=== Begin Enclosure ===

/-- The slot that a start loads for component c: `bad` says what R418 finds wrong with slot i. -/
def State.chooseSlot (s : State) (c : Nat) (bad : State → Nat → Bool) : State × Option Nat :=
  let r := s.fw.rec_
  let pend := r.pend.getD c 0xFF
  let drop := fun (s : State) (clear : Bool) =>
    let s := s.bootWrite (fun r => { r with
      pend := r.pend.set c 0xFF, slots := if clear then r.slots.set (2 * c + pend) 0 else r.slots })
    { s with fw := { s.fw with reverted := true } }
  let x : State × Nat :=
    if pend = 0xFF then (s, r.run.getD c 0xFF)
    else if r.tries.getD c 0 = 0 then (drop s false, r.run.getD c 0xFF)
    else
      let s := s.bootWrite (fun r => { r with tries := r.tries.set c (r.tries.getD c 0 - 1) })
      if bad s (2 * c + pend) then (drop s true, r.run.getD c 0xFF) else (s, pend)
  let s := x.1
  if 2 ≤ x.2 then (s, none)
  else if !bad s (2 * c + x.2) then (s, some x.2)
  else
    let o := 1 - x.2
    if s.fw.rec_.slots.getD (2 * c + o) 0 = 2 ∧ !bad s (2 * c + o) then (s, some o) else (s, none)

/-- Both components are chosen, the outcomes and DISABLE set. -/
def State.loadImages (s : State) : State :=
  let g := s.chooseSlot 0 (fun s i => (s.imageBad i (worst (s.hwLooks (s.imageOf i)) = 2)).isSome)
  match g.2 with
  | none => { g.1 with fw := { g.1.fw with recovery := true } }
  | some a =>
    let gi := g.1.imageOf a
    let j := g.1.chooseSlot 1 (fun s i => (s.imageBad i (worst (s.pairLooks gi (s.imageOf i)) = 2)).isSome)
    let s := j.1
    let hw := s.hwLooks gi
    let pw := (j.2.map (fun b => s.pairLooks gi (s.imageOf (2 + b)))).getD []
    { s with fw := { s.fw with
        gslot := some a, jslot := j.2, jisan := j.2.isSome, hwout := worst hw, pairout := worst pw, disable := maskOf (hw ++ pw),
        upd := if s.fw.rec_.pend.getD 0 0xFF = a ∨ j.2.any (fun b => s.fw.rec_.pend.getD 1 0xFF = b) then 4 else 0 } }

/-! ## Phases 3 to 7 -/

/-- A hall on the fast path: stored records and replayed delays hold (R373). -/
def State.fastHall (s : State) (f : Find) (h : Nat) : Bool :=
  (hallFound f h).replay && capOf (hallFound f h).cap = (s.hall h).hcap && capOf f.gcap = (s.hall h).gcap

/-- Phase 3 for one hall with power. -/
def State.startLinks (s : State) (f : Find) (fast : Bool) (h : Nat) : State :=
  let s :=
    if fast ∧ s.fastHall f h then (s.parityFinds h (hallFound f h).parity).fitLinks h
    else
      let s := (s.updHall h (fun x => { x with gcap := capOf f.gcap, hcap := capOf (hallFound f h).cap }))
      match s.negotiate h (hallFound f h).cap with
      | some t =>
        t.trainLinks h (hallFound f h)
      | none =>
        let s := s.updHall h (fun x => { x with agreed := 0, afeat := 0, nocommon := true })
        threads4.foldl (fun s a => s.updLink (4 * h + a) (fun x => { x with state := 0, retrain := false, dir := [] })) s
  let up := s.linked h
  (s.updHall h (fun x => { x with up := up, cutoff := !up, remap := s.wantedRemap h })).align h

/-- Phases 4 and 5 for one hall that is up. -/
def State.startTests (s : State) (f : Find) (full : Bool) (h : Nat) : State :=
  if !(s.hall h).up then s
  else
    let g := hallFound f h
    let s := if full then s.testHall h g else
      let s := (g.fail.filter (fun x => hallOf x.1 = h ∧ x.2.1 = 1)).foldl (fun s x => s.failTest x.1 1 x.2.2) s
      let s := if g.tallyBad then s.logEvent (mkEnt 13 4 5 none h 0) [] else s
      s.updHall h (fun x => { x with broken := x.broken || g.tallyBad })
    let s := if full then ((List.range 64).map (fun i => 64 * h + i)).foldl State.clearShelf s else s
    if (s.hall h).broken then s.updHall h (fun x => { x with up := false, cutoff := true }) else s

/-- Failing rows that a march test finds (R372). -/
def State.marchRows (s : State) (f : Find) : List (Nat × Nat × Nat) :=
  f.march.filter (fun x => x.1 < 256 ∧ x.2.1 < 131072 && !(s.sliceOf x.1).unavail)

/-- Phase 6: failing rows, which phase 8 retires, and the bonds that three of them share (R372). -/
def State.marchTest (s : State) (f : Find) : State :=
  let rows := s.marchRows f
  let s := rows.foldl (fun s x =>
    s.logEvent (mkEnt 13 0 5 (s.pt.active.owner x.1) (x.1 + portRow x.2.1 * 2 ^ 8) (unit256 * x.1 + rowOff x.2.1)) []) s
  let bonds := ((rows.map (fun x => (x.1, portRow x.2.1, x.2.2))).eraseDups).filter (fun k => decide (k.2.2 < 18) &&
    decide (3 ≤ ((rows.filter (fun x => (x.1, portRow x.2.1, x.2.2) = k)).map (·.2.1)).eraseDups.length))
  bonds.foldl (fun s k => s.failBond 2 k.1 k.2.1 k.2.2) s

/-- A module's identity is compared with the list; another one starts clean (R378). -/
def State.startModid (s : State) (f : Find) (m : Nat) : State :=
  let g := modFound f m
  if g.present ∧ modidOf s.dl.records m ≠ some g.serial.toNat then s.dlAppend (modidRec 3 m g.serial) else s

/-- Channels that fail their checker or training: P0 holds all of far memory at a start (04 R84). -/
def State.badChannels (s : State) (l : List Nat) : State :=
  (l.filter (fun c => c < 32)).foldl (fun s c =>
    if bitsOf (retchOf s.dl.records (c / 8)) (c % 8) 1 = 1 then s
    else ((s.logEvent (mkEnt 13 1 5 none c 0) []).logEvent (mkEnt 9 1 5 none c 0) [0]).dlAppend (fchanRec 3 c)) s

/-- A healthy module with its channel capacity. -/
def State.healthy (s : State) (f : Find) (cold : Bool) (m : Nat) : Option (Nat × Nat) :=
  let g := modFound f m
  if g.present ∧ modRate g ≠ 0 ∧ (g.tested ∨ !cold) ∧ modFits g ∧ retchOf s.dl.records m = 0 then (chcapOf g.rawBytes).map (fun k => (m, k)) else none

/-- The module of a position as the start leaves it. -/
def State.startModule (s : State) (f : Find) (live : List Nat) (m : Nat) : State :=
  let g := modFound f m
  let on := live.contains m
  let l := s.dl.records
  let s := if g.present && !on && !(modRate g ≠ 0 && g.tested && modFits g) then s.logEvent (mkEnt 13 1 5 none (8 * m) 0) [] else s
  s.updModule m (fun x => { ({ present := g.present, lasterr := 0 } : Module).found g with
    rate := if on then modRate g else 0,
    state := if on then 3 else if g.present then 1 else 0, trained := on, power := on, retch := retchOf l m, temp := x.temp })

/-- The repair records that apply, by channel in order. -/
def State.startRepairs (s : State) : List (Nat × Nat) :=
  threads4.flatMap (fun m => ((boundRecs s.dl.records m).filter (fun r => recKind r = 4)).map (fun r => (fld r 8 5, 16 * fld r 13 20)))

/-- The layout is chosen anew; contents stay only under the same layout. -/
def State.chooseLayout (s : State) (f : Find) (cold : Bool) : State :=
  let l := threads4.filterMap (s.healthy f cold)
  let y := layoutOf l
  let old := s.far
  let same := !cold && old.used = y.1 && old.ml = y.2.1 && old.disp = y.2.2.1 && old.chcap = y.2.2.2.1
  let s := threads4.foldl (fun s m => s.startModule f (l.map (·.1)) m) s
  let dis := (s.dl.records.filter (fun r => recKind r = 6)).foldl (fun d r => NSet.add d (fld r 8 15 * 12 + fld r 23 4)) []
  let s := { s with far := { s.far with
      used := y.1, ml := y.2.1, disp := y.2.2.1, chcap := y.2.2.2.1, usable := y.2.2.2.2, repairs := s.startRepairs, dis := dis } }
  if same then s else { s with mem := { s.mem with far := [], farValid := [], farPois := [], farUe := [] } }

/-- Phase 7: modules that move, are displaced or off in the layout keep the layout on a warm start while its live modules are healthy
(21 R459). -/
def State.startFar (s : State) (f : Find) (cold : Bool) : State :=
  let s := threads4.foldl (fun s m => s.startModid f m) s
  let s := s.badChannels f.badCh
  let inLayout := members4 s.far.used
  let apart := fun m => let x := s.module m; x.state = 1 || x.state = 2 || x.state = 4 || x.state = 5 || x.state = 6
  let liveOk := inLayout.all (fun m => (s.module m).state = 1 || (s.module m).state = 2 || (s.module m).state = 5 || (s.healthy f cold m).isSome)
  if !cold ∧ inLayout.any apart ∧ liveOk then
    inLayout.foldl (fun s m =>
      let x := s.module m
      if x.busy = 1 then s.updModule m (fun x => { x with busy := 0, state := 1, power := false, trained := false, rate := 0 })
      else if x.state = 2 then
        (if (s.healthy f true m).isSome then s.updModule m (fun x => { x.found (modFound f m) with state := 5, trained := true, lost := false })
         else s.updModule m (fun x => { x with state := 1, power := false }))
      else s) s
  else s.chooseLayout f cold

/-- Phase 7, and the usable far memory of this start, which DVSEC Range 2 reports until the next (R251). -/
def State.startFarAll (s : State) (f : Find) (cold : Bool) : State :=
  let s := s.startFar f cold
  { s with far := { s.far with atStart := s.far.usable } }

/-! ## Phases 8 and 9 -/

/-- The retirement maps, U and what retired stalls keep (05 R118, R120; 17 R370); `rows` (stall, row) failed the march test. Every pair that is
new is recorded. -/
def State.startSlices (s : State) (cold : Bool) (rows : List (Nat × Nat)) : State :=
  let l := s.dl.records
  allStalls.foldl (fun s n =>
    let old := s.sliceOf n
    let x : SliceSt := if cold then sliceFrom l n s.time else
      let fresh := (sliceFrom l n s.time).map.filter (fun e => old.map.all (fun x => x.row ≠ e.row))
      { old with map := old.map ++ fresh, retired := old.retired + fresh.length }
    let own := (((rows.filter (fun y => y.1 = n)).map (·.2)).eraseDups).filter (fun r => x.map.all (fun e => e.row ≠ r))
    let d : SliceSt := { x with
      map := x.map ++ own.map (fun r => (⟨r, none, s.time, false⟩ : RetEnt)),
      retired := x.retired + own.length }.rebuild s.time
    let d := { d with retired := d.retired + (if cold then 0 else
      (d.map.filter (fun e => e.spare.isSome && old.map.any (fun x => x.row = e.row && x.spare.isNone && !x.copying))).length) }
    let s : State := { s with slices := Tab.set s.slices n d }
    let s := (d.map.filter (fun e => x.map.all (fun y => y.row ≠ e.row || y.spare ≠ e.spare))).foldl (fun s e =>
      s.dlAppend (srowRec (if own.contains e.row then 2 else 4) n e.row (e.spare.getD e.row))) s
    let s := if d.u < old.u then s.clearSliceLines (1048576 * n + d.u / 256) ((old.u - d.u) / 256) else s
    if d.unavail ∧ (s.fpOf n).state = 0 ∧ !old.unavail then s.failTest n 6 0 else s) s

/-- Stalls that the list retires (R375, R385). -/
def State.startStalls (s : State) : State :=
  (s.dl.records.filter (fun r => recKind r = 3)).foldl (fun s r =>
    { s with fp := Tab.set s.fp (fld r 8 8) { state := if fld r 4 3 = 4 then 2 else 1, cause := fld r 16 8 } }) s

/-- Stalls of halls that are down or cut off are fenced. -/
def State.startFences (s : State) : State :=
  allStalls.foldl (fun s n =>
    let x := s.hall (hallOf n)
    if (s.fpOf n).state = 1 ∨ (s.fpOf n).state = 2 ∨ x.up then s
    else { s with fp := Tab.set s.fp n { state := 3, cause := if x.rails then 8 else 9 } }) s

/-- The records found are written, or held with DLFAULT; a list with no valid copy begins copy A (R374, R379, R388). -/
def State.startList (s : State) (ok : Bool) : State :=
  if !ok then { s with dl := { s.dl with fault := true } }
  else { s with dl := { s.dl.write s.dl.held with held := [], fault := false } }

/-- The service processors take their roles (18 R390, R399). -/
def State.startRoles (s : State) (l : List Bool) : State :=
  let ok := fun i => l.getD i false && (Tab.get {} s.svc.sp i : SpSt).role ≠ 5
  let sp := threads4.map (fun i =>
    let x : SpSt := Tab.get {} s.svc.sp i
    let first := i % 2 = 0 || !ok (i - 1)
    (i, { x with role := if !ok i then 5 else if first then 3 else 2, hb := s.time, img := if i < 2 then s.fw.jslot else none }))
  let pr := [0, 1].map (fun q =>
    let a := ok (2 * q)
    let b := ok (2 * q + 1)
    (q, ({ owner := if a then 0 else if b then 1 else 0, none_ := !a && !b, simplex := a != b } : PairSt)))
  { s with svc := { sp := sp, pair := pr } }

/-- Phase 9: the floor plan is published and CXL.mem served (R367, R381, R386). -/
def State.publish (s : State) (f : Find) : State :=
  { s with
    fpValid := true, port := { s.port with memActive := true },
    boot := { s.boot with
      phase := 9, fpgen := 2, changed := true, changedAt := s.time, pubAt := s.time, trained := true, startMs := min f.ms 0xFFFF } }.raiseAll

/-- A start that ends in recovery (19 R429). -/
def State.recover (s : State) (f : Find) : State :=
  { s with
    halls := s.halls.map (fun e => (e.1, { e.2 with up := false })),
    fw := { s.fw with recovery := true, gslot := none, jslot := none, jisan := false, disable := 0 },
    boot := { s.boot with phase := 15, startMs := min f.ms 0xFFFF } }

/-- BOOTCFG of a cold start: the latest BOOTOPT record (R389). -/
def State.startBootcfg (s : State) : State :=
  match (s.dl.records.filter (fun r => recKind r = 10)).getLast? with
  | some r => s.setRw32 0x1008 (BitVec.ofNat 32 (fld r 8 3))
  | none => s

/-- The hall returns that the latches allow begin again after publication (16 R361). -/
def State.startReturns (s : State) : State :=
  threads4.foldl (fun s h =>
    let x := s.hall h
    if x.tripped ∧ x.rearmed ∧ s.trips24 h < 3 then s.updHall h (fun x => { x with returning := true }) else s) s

=== End Enclosure ===

Required action: Write down, word for word, the lines above from the one containing "Phases 8 and 9 -/" through the one containing "if (s.fpOf n).state", both ends included.

Solution for this problem:
/-! ## Phases 8 and 9 -/

/-- The retirement maps, U and what retired stalls keep (05 R118, R120; 17 R370); `rows` (stall, row) failed the march test. Every pair that is
new is recorded. -/
def State.startSlices (s : State) (cold : Bool) (rows : List (Nat × Nat)) : State :=
  let l := s.dl.records
  allStalls.foldl (fun s n =>
    let old := s.sliceOf n
    let x : SliceSt := if cold then sliceFrom l n s.time else
      let fresh := (sliceFrom l n s.time).map.filter (fun e => old.map.all (fun x => x.row ≠ e.row))
      { old with map := old.map ++ fresh, retired := old.retired + fresh.length }
    let own := (((rows.filter (fun y => y.1 = n)).map (·.2)).eraseDups).filter (fun r => x.map.all (fun e => e.row ≠ r))
    let d : SliceSt := { x with
      map := x.map ++ own.map (fun r => (⟨r, none, s.time, false⟩ : RetEnt)),
      retired := x.retired + own.length }.rebuild s.time
    let d := { d with retired := d.retired + (if cold then 0 else
      (d.map.filter (fun e => e.spare.isSome && old.map.any (fun x => x.row = e.row && x.spare.isNone && !x.copying))).length) }
    let s : State := { s with slices := Tab.set s.slices n d }
    let s := (d.map.filter (fun e => x.map.all (fun y => y.row ≠ e.row || y.spare ≠ e.spare))).foldl (fun s e =>
      s.dlAppend (srowRec (if own.contains e.row then 2 else 4) n e.row (e.spare.getD e.row))) s
    let s := if d.u < old.u then s.clearSliceLines (1048576 * n + d.u / 256) ((old.u - d.u) / 256) else s
    if d.unavail ∧ (s.fpOf n).state = 0 ∧ !old.unavail then s.failTest n 6 0 else s) s

/-- Stalls that the list retires (R375, R385). -/
def State.startStalls (s : State) : State :=
  (s.dl.records.filter (fun r => recKind r = 3)).foldl (fun s r =>
    { s with fp := Tab.set s.fp (fld r 8 8) { state := if fld r 4 3 = 4 then 2 else 1, cause := fld r 16 8 } }) s

/-- Stalls of halls that are down or cut off are fenced. -/
def State.startFences (s : State) : State :=
  allStalls.foldl (fun s n =>
    let x := s.hall (hallOf n)
    if (s.fpOf n).state = 1 ∨ (s.fpOf n).state = 2 ∨ x.up then s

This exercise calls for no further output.